Start of Data records

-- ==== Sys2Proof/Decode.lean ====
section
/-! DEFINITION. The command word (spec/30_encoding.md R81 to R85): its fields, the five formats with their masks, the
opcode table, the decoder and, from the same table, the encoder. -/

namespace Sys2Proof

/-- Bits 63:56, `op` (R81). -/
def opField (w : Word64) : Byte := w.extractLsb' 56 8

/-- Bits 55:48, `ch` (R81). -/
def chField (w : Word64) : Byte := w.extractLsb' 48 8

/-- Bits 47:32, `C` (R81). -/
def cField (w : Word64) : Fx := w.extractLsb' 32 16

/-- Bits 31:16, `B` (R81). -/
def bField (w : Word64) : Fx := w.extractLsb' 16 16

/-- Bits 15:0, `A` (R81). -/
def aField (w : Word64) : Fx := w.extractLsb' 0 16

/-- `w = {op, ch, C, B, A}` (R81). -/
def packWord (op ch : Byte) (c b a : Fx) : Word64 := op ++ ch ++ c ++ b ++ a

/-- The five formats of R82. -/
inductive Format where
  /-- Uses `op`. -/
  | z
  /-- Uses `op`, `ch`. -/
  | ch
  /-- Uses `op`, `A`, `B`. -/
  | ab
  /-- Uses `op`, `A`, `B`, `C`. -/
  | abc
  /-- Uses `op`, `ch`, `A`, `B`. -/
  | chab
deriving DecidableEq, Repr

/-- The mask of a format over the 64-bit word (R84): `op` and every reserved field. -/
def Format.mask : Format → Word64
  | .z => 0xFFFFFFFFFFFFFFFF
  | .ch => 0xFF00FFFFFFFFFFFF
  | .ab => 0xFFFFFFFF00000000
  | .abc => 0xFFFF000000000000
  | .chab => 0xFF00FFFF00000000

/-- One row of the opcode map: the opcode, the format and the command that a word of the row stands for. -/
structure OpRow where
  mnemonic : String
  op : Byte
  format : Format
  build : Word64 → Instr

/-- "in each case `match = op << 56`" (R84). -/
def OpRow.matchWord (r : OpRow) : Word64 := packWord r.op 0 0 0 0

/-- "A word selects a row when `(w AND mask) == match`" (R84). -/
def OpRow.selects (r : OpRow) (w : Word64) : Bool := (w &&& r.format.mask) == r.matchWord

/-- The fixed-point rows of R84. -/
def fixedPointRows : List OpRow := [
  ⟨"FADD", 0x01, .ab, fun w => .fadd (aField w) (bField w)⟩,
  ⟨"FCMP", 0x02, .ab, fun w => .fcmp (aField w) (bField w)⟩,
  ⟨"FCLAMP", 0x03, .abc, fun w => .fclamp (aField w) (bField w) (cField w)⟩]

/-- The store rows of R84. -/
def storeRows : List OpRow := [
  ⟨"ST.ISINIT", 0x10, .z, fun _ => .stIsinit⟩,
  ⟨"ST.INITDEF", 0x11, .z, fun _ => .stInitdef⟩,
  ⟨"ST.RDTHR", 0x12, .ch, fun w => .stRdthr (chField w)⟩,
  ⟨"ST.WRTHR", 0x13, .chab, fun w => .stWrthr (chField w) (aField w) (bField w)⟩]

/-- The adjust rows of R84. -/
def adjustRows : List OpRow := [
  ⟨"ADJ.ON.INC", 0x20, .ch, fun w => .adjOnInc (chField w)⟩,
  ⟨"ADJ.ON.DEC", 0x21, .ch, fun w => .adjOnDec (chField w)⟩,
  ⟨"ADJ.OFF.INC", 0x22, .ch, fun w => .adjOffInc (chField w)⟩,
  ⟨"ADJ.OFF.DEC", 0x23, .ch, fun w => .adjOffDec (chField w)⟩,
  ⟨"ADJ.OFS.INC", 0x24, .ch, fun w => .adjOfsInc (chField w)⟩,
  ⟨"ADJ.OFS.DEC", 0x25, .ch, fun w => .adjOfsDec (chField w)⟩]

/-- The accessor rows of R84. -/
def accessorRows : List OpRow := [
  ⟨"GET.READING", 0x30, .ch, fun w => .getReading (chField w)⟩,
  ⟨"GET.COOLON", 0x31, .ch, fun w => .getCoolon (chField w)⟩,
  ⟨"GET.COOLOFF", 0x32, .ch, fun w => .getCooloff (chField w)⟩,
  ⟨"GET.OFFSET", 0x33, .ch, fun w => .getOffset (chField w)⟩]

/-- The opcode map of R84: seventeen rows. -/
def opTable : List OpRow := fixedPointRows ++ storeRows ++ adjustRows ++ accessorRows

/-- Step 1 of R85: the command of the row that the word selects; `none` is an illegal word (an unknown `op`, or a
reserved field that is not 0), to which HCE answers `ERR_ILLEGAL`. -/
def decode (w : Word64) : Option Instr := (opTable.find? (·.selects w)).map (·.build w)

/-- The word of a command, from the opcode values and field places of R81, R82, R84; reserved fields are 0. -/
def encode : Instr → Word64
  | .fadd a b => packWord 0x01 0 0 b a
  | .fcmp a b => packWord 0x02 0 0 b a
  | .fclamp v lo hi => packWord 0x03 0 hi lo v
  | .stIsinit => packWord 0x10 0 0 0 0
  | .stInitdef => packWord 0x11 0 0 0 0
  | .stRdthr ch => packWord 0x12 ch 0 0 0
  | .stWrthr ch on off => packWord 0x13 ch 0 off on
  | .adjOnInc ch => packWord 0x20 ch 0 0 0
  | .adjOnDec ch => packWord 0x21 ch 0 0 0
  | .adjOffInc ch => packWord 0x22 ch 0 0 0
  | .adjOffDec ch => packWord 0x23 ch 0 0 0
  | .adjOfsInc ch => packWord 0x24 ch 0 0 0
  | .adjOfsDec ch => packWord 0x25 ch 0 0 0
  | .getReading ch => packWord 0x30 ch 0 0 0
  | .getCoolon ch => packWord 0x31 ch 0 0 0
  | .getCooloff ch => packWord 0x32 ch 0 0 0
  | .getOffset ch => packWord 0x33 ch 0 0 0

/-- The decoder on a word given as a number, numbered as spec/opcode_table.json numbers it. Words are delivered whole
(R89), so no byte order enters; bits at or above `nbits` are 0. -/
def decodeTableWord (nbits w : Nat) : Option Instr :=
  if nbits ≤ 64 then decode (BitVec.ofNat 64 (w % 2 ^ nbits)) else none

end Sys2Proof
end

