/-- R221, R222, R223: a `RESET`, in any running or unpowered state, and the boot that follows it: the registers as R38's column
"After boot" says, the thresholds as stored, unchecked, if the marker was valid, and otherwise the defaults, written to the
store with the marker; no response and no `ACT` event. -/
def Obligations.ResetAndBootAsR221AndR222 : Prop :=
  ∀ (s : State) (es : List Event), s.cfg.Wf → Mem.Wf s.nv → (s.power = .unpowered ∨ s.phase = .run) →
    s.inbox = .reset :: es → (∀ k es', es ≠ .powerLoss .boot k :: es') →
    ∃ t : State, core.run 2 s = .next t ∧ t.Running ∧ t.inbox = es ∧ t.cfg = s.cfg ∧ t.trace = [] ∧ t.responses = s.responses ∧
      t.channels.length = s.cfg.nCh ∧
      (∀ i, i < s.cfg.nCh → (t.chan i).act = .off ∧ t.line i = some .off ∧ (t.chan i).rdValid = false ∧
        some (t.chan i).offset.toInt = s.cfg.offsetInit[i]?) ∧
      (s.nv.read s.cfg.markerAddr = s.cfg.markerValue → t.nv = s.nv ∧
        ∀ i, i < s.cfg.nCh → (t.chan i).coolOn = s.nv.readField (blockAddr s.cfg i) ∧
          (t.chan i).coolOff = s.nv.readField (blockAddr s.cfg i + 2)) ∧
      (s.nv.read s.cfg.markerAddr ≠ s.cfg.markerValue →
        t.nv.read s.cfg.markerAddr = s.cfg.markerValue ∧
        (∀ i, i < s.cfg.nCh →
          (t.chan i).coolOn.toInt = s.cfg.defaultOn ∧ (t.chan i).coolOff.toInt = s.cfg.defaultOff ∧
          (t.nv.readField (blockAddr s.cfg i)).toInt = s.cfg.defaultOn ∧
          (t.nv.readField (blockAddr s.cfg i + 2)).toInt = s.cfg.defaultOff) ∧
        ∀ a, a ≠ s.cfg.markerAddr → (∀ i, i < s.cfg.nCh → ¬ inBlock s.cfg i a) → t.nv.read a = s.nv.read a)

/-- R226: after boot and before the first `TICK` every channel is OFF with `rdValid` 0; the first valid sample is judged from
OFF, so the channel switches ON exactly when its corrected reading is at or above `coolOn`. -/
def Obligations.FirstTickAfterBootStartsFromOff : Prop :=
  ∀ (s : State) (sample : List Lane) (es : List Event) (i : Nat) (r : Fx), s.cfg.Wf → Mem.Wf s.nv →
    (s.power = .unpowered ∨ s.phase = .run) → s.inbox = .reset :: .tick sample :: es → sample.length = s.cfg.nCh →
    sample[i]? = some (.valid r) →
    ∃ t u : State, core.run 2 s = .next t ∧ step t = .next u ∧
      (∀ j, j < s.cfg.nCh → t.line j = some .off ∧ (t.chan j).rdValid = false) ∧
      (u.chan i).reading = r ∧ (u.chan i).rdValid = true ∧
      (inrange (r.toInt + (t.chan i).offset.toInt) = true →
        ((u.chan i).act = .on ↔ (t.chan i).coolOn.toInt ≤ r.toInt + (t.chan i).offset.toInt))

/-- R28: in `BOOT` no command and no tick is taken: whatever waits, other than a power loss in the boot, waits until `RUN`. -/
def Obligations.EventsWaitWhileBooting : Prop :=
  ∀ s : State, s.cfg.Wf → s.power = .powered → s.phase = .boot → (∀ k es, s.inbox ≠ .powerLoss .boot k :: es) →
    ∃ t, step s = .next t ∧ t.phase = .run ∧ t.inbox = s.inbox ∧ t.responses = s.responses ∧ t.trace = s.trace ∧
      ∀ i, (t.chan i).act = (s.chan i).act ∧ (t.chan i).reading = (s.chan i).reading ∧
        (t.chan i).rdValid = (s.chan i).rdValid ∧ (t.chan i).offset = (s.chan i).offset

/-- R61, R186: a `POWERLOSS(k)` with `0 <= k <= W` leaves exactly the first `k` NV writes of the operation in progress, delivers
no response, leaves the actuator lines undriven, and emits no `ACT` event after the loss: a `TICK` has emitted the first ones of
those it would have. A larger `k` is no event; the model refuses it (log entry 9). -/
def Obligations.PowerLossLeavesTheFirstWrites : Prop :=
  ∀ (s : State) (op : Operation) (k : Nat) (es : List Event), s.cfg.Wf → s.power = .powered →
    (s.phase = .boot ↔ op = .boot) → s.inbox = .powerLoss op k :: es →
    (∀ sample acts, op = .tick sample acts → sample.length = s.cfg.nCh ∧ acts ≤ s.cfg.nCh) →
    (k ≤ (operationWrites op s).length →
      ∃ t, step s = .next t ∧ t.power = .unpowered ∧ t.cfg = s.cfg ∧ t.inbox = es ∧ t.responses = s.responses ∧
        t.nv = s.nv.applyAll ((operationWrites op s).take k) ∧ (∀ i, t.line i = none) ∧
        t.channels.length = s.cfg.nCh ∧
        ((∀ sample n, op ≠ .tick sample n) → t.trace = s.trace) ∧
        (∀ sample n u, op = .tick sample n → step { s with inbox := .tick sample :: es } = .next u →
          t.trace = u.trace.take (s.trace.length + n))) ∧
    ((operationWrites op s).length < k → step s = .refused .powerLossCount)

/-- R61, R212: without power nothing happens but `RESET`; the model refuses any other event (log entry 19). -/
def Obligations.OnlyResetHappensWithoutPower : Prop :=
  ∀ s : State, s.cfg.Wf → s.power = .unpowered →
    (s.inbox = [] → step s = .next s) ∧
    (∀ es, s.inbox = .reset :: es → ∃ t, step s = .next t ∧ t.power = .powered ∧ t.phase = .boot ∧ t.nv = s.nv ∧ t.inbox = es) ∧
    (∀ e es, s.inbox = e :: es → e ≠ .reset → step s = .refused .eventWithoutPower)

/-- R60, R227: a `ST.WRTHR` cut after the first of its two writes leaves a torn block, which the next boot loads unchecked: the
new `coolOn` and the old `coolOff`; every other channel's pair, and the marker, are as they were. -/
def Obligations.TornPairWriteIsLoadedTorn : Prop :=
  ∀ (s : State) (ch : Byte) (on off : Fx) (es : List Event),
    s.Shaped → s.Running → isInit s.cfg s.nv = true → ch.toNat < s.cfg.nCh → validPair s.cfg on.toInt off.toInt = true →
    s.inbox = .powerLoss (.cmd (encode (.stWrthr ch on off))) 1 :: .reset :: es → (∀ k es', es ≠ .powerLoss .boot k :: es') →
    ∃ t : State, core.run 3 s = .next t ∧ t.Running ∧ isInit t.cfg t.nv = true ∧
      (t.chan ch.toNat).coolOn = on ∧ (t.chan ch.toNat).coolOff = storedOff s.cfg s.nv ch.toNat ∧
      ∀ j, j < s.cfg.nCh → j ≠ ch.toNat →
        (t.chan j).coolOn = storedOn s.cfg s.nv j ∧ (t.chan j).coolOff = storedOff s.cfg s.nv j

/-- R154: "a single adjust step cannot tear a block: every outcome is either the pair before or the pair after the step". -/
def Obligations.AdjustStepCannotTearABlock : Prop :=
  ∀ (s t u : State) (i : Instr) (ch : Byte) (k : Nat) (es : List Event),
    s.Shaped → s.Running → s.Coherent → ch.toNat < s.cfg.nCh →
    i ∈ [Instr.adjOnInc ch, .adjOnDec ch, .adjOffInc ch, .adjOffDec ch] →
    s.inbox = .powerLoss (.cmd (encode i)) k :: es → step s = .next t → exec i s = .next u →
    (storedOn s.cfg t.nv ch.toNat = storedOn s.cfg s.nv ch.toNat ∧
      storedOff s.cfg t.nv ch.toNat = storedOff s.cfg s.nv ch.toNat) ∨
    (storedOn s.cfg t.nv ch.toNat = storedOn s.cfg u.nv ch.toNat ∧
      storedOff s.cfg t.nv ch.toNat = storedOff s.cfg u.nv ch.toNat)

End of Data records

What to produce
Only those lines of the entries above that run from the line containing "s.power = .unpowered →" to the line containing "s.inbox = .powerLoss (.cmd (encode i))", both included, should be transcribed exactly.

Answer section
  ∀ s : State, s.cfg.Wf → s.power = .unpowered →
    (s.inbox = [] → step s = .next s) ∧
    (∀ es, s.inbox = .reset :: es → ∃ t, step s = .next t ∧ t.power = .powered ∧ t.phase = .boot ∧ t.nv = s.nv ∧ t.inbox = es) ∧
    (∀ e es, s.inbox = e :: es → e ≠ .reset → step s = .refused .eventWithoutPower)

/-- R60, R227: a `ST.WRTHR` cut after the first of its two writes leaves a torn block, which the next boot loads unchecked: the
new `coolOn` and the old `coolOff`; every other channel's pair, and the marker, are as they were. -/
def Obligations.TornPairWriteIsLoadedTorn : Prop :=
  ∀ (s : State) (ch : Byte) (on off : Fx) (es : List Event),
    s.Shaped → s.Running → isInit s.cfg s.nv = true → ch.toNat < s.cfg.nCh → validPair s.cfg on.toInt off.toInt = true →
    s.inbox = .powerLoss (.cmd (encode (.stWrthr ch on off))) 1 :: .reset :: es → (∀ k es', es ≠ .powerLoss .boot k :: es') →
    ∃ t : State, core.run 3 s = .next t ∧ t.Running ∧ isInit t.cfg t.nv = true ∧
      (t.chan ch.toNat).coolOn = on ∧ (t.chan ch.toNat).coolOff = storedOff s.cfg s.nv ch.toNat ∧
      ∀ j, j < s.cfg.nCh → j ≠ ch.toNat →
        (t.chan j).coolOn = storedOn s.cfg s.nv j ∧ (t.chan j).coolOff = storedOff s.cfg s.nv j

/-- R154: "a single adjust step cannot tear a block: every outcome is either the pair before or the pair after the step". -/
def Obligations.AdjustStepCannotTearABlock : Prop :=
  ∀ (s t u : State) (i : Instr) (ch : Byte) (k : Nat) (es : List Event),
    s.Shaped → s.Running → s.Coherent → ch.toNat < s.cfg.nCh →
    i ∈ [Instr.adjOnInc ch, .adjOnDec ch, .adjOffInc ch, .adjOffDec ch] →
    s.inbox = .powerLoss (.cmd (encode i)) k :: es → step s = .next t → exec i s = .next u →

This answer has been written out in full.